Bow Down (V). Immediately downstream is the hardest of the commonly run rapids. This one is entered in the main left channel and you drive right and ride the curler forming off a large rock slab and boof back into the center. The runout is rocky and sievy so keep it upright on this one! There is an easy enough walk on the left if you choose.
- Circle Back (IV+). Just downstream is a junky rapid that can be inspected on the left. The left channel is the one. There is an entrance that can be run on either side of a small rock. From there, make sure you hit the small exit to the far left. The exit is a narrow pinch that lands on rocks. Only Jim decided to run this one and he certainly hit a rock or two as he dropped through the exit. Jim went back a week later with some more local people, they ran the far right line that appears to lead to a massive piton but actually works out well. Who would have thought! Apparently the name is from the old line years ago where people would circle back from left to right.
Little Bryant Creek: This little creek enters on the right immediately below, and then the name of this river changes to Jones Creek.
Lumberjack (IV+). Not too far downstream was a ramp that you want to scout earlier rather than later on the right. The ramp s-turns blindly around a corner before dropping over a 4 foot ledge. There is a rock in the landing far left, so we swung around to the far left to drive right across the boof to land in deeper water.
Freight Train (V- to V). Just downstream you will find this nice and blind rapid. It might be good to scout on the right though in hindsight it goes just find. Jim probed down to a small eddy above the exit and gave signals from there. The entrance was a sweet boof right of center which then landed in a walled out channel with small holes to boof. Exit right, the left is totally sievy.
Casey Jones (V+ to P). We portaged on the island and seal launched in. just below the exit was a super narrow exit which we exited far left.
Ricochet (V). Immediately downstream was the last big rapid of the run. This one is run down the left, it is a small, tight and congested channel. Scout before running. You will be bouncing off of rocks.
- Cyclops (IV+ to V-). The lead in was just below the previous drop and we just ran down the left and boofed right. That then led to the lip of this drop which we ran center down a rocky ramp before boofing left of center over a hole below. I have read at higher flows this hole is really bad.

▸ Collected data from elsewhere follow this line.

-- ==== Sys2Proof/Laws/State.lean ====
section
/-!
SUPPORT. The small lemmas of State: for each update of the state, what every field is after it, one
equation per field, all true by `rfl` (simp takes each conjunct as a rule of its own). Later proofs
cite these and never unfold a record update.
-/

namespace Sys2Proof.Machine

/-- Fault entry writes the status registers only (R205). -/
@[simp] theorem raiseFault_fields (c : FaultCode) (s : State) :
    (raiseFault c s).stg = s.stg ∧ (raiseFault c s).cfg = s.cfg ∧
    (raiseFault c s).configured = s.configured ∧ (raiseFault c s).derived = s.derived ∧
    (raiseFault c s).ncoAcc = s.ncoAcc ∧ (raiseFault c s).rc = s.rc ∧
    (raiseFault c s).discPrev = s.discPrev ∧ (raiseFault c s).level = s.level ∧
    (raiseFault c s).corr = s.corr ∧ (raiseFault c s).lpf = s.lpf ∧
    (raiseFault c s).sync = s.sync ∧ (raiseFault c s).frame = s.frame ∧
    (raiseFault c s).scope = s.scope ∧ (raiseFault c s).ana = s.ana ∧
    (raiseFault c s).status = { fault := true, code := c.code } ∧
    (raiseFault c s).commands = s.commands ∧ (raiseFault c s).tsDraws = s.tsDraws ∧
    (raiseFault c s).packetOut = s.packetOut ∧ (raiseFault c s).scopeOut = s.scopeOut ∧
    (raiseFault c s).analyzerOut = s.analyzerOut :=
  ⟨rfl, rfl, rfl, rfl, rfl, rfl, rfl, rfl, rfl, rfl, rfl, rfl, rfl, rfl, rfl, rfl, rfl, rfl, rfl, rfl⟩

/-- A timing restart writes `rcAcc` only (R103). -/
@[simp] theorem restartTiming_fields (P : Params) (s : State) :
    (restartTiming P s).stg = s.stg ∧ (restartTiming P s).cfg = s.cfg ∧
    (restartTiming P s).configured = s.configured ∧ (restartTiming P s).derived = s.derived ∧
    (restartTiming P s).ncoAcc = s.ncoAcc ∧
    (restartTiming P s).rc = { s.rc with acc := P.internalRate } ∧
    (restartTiming P s).discPrev = s.discPrev ∧ (restartTiming P s).level = s.level ∧
    (restartTiming P s).corr = s.corr ∧ (restartTiming P s).lpf = s.lpf ∧
    (restartTiming P s).sync = s.sync ∧ (restartTiming P s).frame = s.frame ∧
    (restartTiming P s).scope = s.scope ∧ (restartTiming P s).ana = s.ana ∧
    (restartTiming P s).status = s.status ∧ (restartTiming P s).commands = s.commands ∧
    (restartTiming P s).tsDraws = s.tsDraws ∧ (restartTiming P s).packetOut = s.packetOut ∧
    (restartTiming P s).scopeOut = s.scopeOut ∧ (restartTiming P s).analyzerOut = s.analyzerOut :=
  ⟨rfl, rfl, rfl, rfl, rfl, rfl, rfl, rfl, rfl, rfl, rfl, rfl, rfl, rfl, rfl, rfl, rfl, rfl, rfl, rfl⟩

/-- Discarding partial batches writes the tap counts only (R37). -/
@[simp] theorem discardBatches_fields (s : State) :
    (discardBatches s).stg = s.stg ∧ (discardBatches s).cfg = s.cfg ∧
    (discardBatches s).configured = s.configured ∧ (discardBatches s).derived = s.derived ∧
    (discardBatches s).ncoAcc = s.ncoAcc ∧ (discardBatches s).rc = s.rc ∧
    (discardBatches s).discPrev = s.discPrev ∧ (discardBatches s).level = s.level ∧
    (discardBatches s).corr = s.corr ∧ (discardBatches s).lpf = s.lpf ∧
    (discardBatches s).sync = s.sync ∧ (discardBatches s).frame = s.frame ∧
    (discardBatches s).scope = { s.scope with cnt := 0 } ∧
    (discardBatches s).ana = { s.ana with cnt := 0 } ∧ (discardBatches s).status = s.status ∧
    (discardBatches s).commands = s.commands ∧ (discardBatches s).tsDraws = s.tsDraws ∧
    (discardBatches s).packetOut = s.packetOut ∧ (discardBatches s).scopeOut = s.scopeOut ∧
    (discardBatches s).analyzerOut = s.analyzerOut :=
  ⟨rfl, rfl, rfl, rfl, rfl, rfl, rfl, rfl, rfl, rfl, rfl, rfl, rfl, rfl, rfl, rfl, rfl, rfl, rfl, rfl⟩

/-- Emitting a packet appends to its port only (R159). -/
@[simp] theorem emitPacket_fields (p : Packet) (s : State) :
    (emitPacket p s).stg = s.stg ∧ (emitPacket p s).cfg = s.cfg ∧
    (emitPacket p s).configured = s.configured ∧ (emitPacket p s).derived = s.derived ∧
    (emitPacket p s).ncoAcc = s.ncoAcc ∧ (emitPacket p s).rc = s.rc ∧
    (emitPacket p s).discPrev = s.discPrev ∧ (emitPacket p s).level = s.level ∧
    (emitPacket p s).corr = s.corr ∧ (emitPacket p s).lpf = s.lpf ∧
    (emitPacket p s).sync = s.sync ∧ (emitPacket p s).frame = s.frame ∧
    (emitPacket p s).scope = s.scope ∧ (emitPacket p s).ana = s.ana ∧
    (emitPacket p s).status = s.status ∧ (emitPacket p s).commands = s.commands ∧
    (emitPacket p s).tsDraws = s.tsDraws ∧ (emitPacket p s).packetOut = s.packetOut ++ [p] ∧
    (emitPacket p s).scopeOut = s.scopeOut ∧ (emitPacket p s).analyzerOut = s.analyzerOut :=
  ⟨rfl, rfl, rfl, rfl, rfl, rfl, rfl, rfl, rfl, rfl, rfl, rfl, rfl, rfl, rfl, rfl, rfl, rfl, rfl, rfl⟩

/-- Emitting a scope batch appends to its port only (R192). -/
@[simp] theorem emitScope_fields (b : List ScopeRecord) (s : State) :
    (emitScope b s).stg = s.stg ∧ (emitScope b s).cfg = s.cfg ∧
    (emitScope b s).configured = s.configured ∧ (emitScope b s).derived = s.derived ∧
    (emitScope b s).ncoAcc = s.ncoAcc ∧ (emitScope b s).rc = s.rc ∧
    (emitScope b s).discPrev = s.discPrev ∧ (emitScope b s).level = s.level ∧
    (emitScope b s).corr = s.corr ∧ (emitScope b s).lpf = s.lpf ∧ (emitScope b s).sync = s.sync ∧
    (emitScope b s).frame = s.frame ∧ (emitScope b s).scope = s.scope ∧
    (emitScope b s).ana = s.ana ∧ (emitScope b s).status = s.status ∧
    (emitScope b s).commands = s.commands ∧ (emitScope b s).tsDraws = s.tsDraws ∧
    (emitScope b s).packetOut = s.packetOut ∧ (emitScope b s).scopeOut = s.scopeOut ++ [b] ∧
    (emitScope b s).analyzerOut = s.analyzerOut :=
  ⟨rfl, rfl, rfl, rfl, rfl, rfl, rfl, rfl, rfl, rfl, rfl, rfl, rfl, rfl, rfl, rfl, rfl, rfl, rfl, rfl⟩

/-- Emitting an analyzer batch appends to its port only (R192). -/
@[simp] theorem emitAnalyzer_fields (b : List (BitVec 16)) (s : State) :
    (emitAnalyzer b s).stg = s.stg ∧ (emitAnalyzer b s).cfg = s.cfg ∧
    (emitAnalyzer b s).configured = s.configured ∧ (emitAnalyzer b s).derived = s.derived ∧
    (emitAnalyzer b s).ncoAcc = s.ncoAcc ∧ (emitAnalyzer b s).rc = s.rc ∧
    (emitAnalyzer b s).discPrev = s.discPrev ∧ (emitAnalyzer b s).level = s.level ∧
    (emitAnalyzer b s).corr = s.corr ∧ (emitAnalyzer b s).lpf = s.lpf ∧
    (emitAnalyzer b s).sync = s.sync ∧ (emitAnalyzer b s).frame = s.frame ∧
    (emitAnalyzer b s).scope = s.scope ∧ (emitAnalyzer b s).ana = s.ana ∧
    (emitAnalyzer b s).status = s.status ∧ (emitAnalyzer b s).commands = s.commands ∧
    (emitAnalyzer b s).tsDraws = s.tsDraws ∧ (emitAnalyzer b s).packetOut = s.packetOut ∧
    (emitAnalyzer b s).scopeOut = s.scopeOut ∧
    (emitAnalyzer b s).analyzerOut = s.analyzerOut ++ [b] :=
  ⟨rfl, rfl, rfl, rfl, rfl, rfl, rfl, rfl, rfl, rfl, rfl, rfl, rfl, rfl, rfl, rfl, rfl, rfl, rfl, rfl⟩

/-- Only `bitStrobe` is cleared at the start of an internal sample (R104). -/
@[simp] theorem clearStrobe_fields (s : State) :
    (clearStrobe s).stg = s.stg ∧ (clearStrobe s).cfg = s.cfg ∧
    (clearStrobe s).configured = s.configured ∧ (clearStrobe s).derived = s.derived ∧
    (clearStrobe s).ncoAcc = s.ncoAcc ∧ (clearStrobe s).rc = s.rc ∧
    (clearStrobe s).discPrev = s.discPrev ∧ (clearStrobe s).level = s.level ∧
    (clearStrobe s).corr = s.corr ∧ (clearStrobe s).lpf = s.lpf ∧
    (clearStrobe s).sync = { s.sync with bitStrobe := false } ∧ (clearStrobe s).frame = s.frame ∧
    (clearStrobe s).scope = s.scope ∧ (clearStrobe s).ana = s.ana ∧
    (clearStrobe s).status = s.status ∧ (clearStrobe s).commands = s.commands ∧
    (clearStrobe s).tsDraws = s.tsDraws ∧ (clearStrobe s).packetOut = s.packetOut ∧
    (clearStrobe s).scopeOut = s.scopeOut ∧ (clearStrobe s).analyzerOut = s.analyzerOut :=
  ⟨rfl, rfl, rfl, rfl, rfl, rfl, rfl, rfl, rfl, rfl, rfl, rfl, rfl, rfl, rfl, rfl, rfl, rfl, rfl, rfl⟩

Ledges (IV). Another quick ledge that had a log in it forced us to portage ("Beatdown Falls"). Downstream is one more ledge that we had to take a quick look at, we ran right moving left.

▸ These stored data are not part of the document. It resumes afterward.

/-- Two phases congruent modulo the rate are the same rotation. -/
theorem exp_turn_congr {a b : ℤ} {rate : ℕ} (hrate : rate ≠ 0) (h : a ≡ b [ZMOD rate]) :
    Complex.exp (2 * Real.pi * (a / rate) * Complex.I) =
      Complex.exp (2 * Real.pi * (b / rate) * Complex.I) := by
  obtain ⟨turns, rfl⟩ := Int.modEq_iff_add_fac.1 h.symm
  refine Complex.exp_eq_exp_iff_exists_int.2 ⟨turns, ?_⟩
  have : (rate : ℂ) ≠ 0 := Nat.cast_ne_zero.2 hrate
  push_cast
  field_simp

/-- The phase after `n` steps of R25's `ncoStep` is `-offset · n` modulo the rate. -/
theorem ncoAcc_modEq (offset : ℤ) {n rate : ℕ} (hrate : rate ≠ 0) :
    ((n * (-offset % (rate : ℤ)).toNat % rate : ℕ) : ℤ) ≡ -(offset * n) [ZMOD rate] := by
  have hstep : 0 ≤ -offset % (rate : ℤ) := Int.emod_nonneg _ (Nat.cast_ne_zero.2 hrate)
  push_cast [Int.toNat_of_nonneg hstep]
  calc (n : ℤ) * (-offset % rate) % rate
      ≡ n * (-offset % rate) [ZMOD rate] := Int.mod_modEq _ _
    _ ≡ n * -offset [ZMOD rate] := (Int.mod_modEq _ _).mul_left _
    _ = -(offset * n) := by ring

/-- Settles O27: the phase and `-offset · n` are congruent modulo the rate, so they are one rotation;
one more step takes the phase to that of input `n + 1`. -/
theorem mixerShiftsByMinusOffset : Obligations.MixerShiftsByMinusOffset := by
  intro P x s n hP rate hrate hstep hacc
  have hmix := complex_mixed hP x s
  have hphase : (s.ncoAcc : ℤ) ≡ -(s.cfg.offset.toInt * n) [ZMOD rate] := by
    rw [hacc, hstep]
    exact ncoAcc_modEq _ hrate
  have hnext : (advancePhase s).ncoAcc = (s.ncoAcc + s.derived.ncoStep) % rate := rfl
  refine ⟨hmix, ?_, hnext, ?_⟩
  · rw [hmix]
    have hturn := exp_turn_congr hrate hphase
    push_cast at hturn
    rw [hturn]
    congr 2
    ring
  · rw [hnext, hacc, Nat.mod_add_mod, Nat.succ_mul]

/-! ### SAMPLE -/

/-- A function that agrees with `resampleOne` at the configuration of `s` does so over any number of
rounds, since no round changes the configuration. -/
theorem iterate_eq_resampleOne_iterate {P : Params} {f : State → State} {s : State}
    (h : ∀ t : State, t.cfg = s.cfg → f t = resampleOne P t) (k : ℕ) :
    f^[k] s = (resampleOne P)^[k] s := by
  induction k with
  | zero => rfl
  | succ k ih =>
    rw [Function.iterate_succ_apply', Function.iterate_succ_apply', ih,
      h _ (resampleOne_iterate P s k).1]

/-- R231: from a positive `rcAcc` the least number of outputs that takes it above 0 is at most
`ceil(Fo/Fi)`. -/
theorem outputs_le_ceil {acc : ℤ} {fo fi k : ℕ} (hfi : 0 < fi) (hacc : 0 < acc)
    (hleast : ∀ j < k, acc - fo + j * fi ≤ 0) : k ≤ (fo + fi - 1) / fi := by
  cases k with
  | zero => exact Nat.zero_le _
  | succ j =>
    have hj : acc - fo + j * fi ≤ 0 := hleast j (Nat.lt_succ_self j)
    have hlt : j * fi < fo := by zify; omega
    rw [Nat.le_div_iff_mul_le hfi, Nat.succ_mul]
    omega

/-- R95: SAMPLE on a configured block. -/
theorem sampleOn_of_configured (P : Params) (i q : BitVec 24) {s : State}
    (hfault : s.status.fault = false) (hconf : s.configured = true) (hrate : s.cfg.inputRate ≠ 0) :
    sampleOn P i q s = .next (feed P (inputSample i q) s) := by
  simp only [sampleOn, unlessFaulted_of_not hfault, if_pos hconf, if_neg hrate]

/-- R98: SAMPLE on a block that is not configured. -/
theorem sampleOn_of_not_configured (P : Params) (i q : BitVec 24) {s : State}
    (hfault : s.status.fault = false) (hconf : s.configured = false) :
    sampleOn P i q s = .next (raiseFault .notConfigured s) := by
  simp [sampleOn, hfault, hconf]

- Paddle out Starts (III to IV). The rapids then ease but there are still some junky class III and IV rapids in here to keep you on your toes. Also note that on the left in here A LOT of water disappears into a cave. Some of it comes back out a few hundred feet downriver. The entrance of the cave is big enough for a boat so be careful.
- Lake Paddle: You will come to a very large cut in the forest where power lines head up the hill to your left. The lake paddle starts around the corner.

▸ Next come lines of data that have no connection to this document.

-- ==== Sys2Proof/Config.lean ====
section
/-! DEFINITION. The numbers the manual fixes for the part (00_scope.md, "The part in numbers"; R132, R61), and the free values: constants with no body, for what the manual leaves unstated. -/

namespace Sys2Proof

/-- Entries of the transaction table (R121). -/
def Config.tableSize : Nat := 32

/-- Intake answers that may wait in the send queue (R116). -/
def Config.intakeAnswers : Nat := 4

/-- Records per physical segment (R6). -/
def Config.recordsPerSegment : Nat := 819

/-- Bytes of a physical segment (00_scope.md; section 1.3). -/
def Config.segmentBytes : Nat := 65536

/-- Bytes of an undo record (R174). -/
def Config.recordBytes : Nat := 80

/-- Bytes of a block transfer (R6). -/
def Config.blockBytes : Nat := 256

/-- Bytes of a line. -/
def Config.lineBytes : Nat := 64

/-- The largest number of journal map entries (section 1.4). -/
def Config.mapSize : Nat := 1024

/-- The deepest epoch stack (R23). -/
def Config.maxDepth : Nat := 8

/-- Operations that may be outstanding on the journal port (R19). -/
def Config.portOutstanding : Nat := 8

/-- Records the event queue holds (R165). -/
def Config.eventQueueSize : Nat := 32

/-- Ways of a mark table set (R51). -/
def Config.markWays : Nat := 4

/-- FREE VALUE (DESIGN CHOICE, log 9): byte number `i` of data that a completion should have carried and did not, for the
free value numbered `n`. The manual matches a completion by its tag alone (R145), so a completion of another kind can arrive. -/
opaque Config.missingByte (n i : Nat) : Byte

/-- FREE VALUE (DESIGN CHOICE, log 9): data word number `i` that a completion should have carried and did not. -/
opaque Config.missingWord (n i : Nat) : Word

/-- FREE VALUE (DESIGN CHOICE, log 10): byte number `i` of a slot or block whose write completed FAULT: its "contents are
unknown" (R15, R89). -/
opaque Config.faultedByte (n i : Nat) : Byte

/-- FREE VALUE (DESIGN CHOICE, log 11): the byte by which an event argument codes the reason UNRECOVERABLE. R176 numbers an
enumeration in the order its owning rule lists it, and R78's table does not list UNRECOVERABLE (R64 gives it alone). -/
opaque Config.unrecoverableCode : Byte

/-- FREE VALUE (DESIGN CHOICE, log 27): what replayed holds after one more restore is counted at 2^32 − 1, the end of the
range R65 gives it. -/
opaque Config.replayedPastRange : BitVec 32

end Sys2Proof
end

Take-out: From Scottsboro Alabama, cross Guntersville Lake on AL-35. After crossing, immediately turn left onto AL-40 followed by another immediate left onto County Road 24. This is residential. After 1.7 miles there is a utility building, we parked here. I am not 100% certain that this is always acceptable… Otherwise you have to paddle the extra 1.7 miles to the boat ramp on the far (river left) side of the AL-35 bridge. There is a Boy Scout Camp that is further down the County Road but apparently some kayakers trashed it years ago and we are no longer allowed to use it as access. Too bad, it would save about a mile of lake paddling.
Put-in: Go back out to AL-40 and turn left. Climb up the ridge and follow this road for a total of 6.8 miles before turning left onto AL-71. After 2.2 miles you will cross the river, we parked on the left just past it.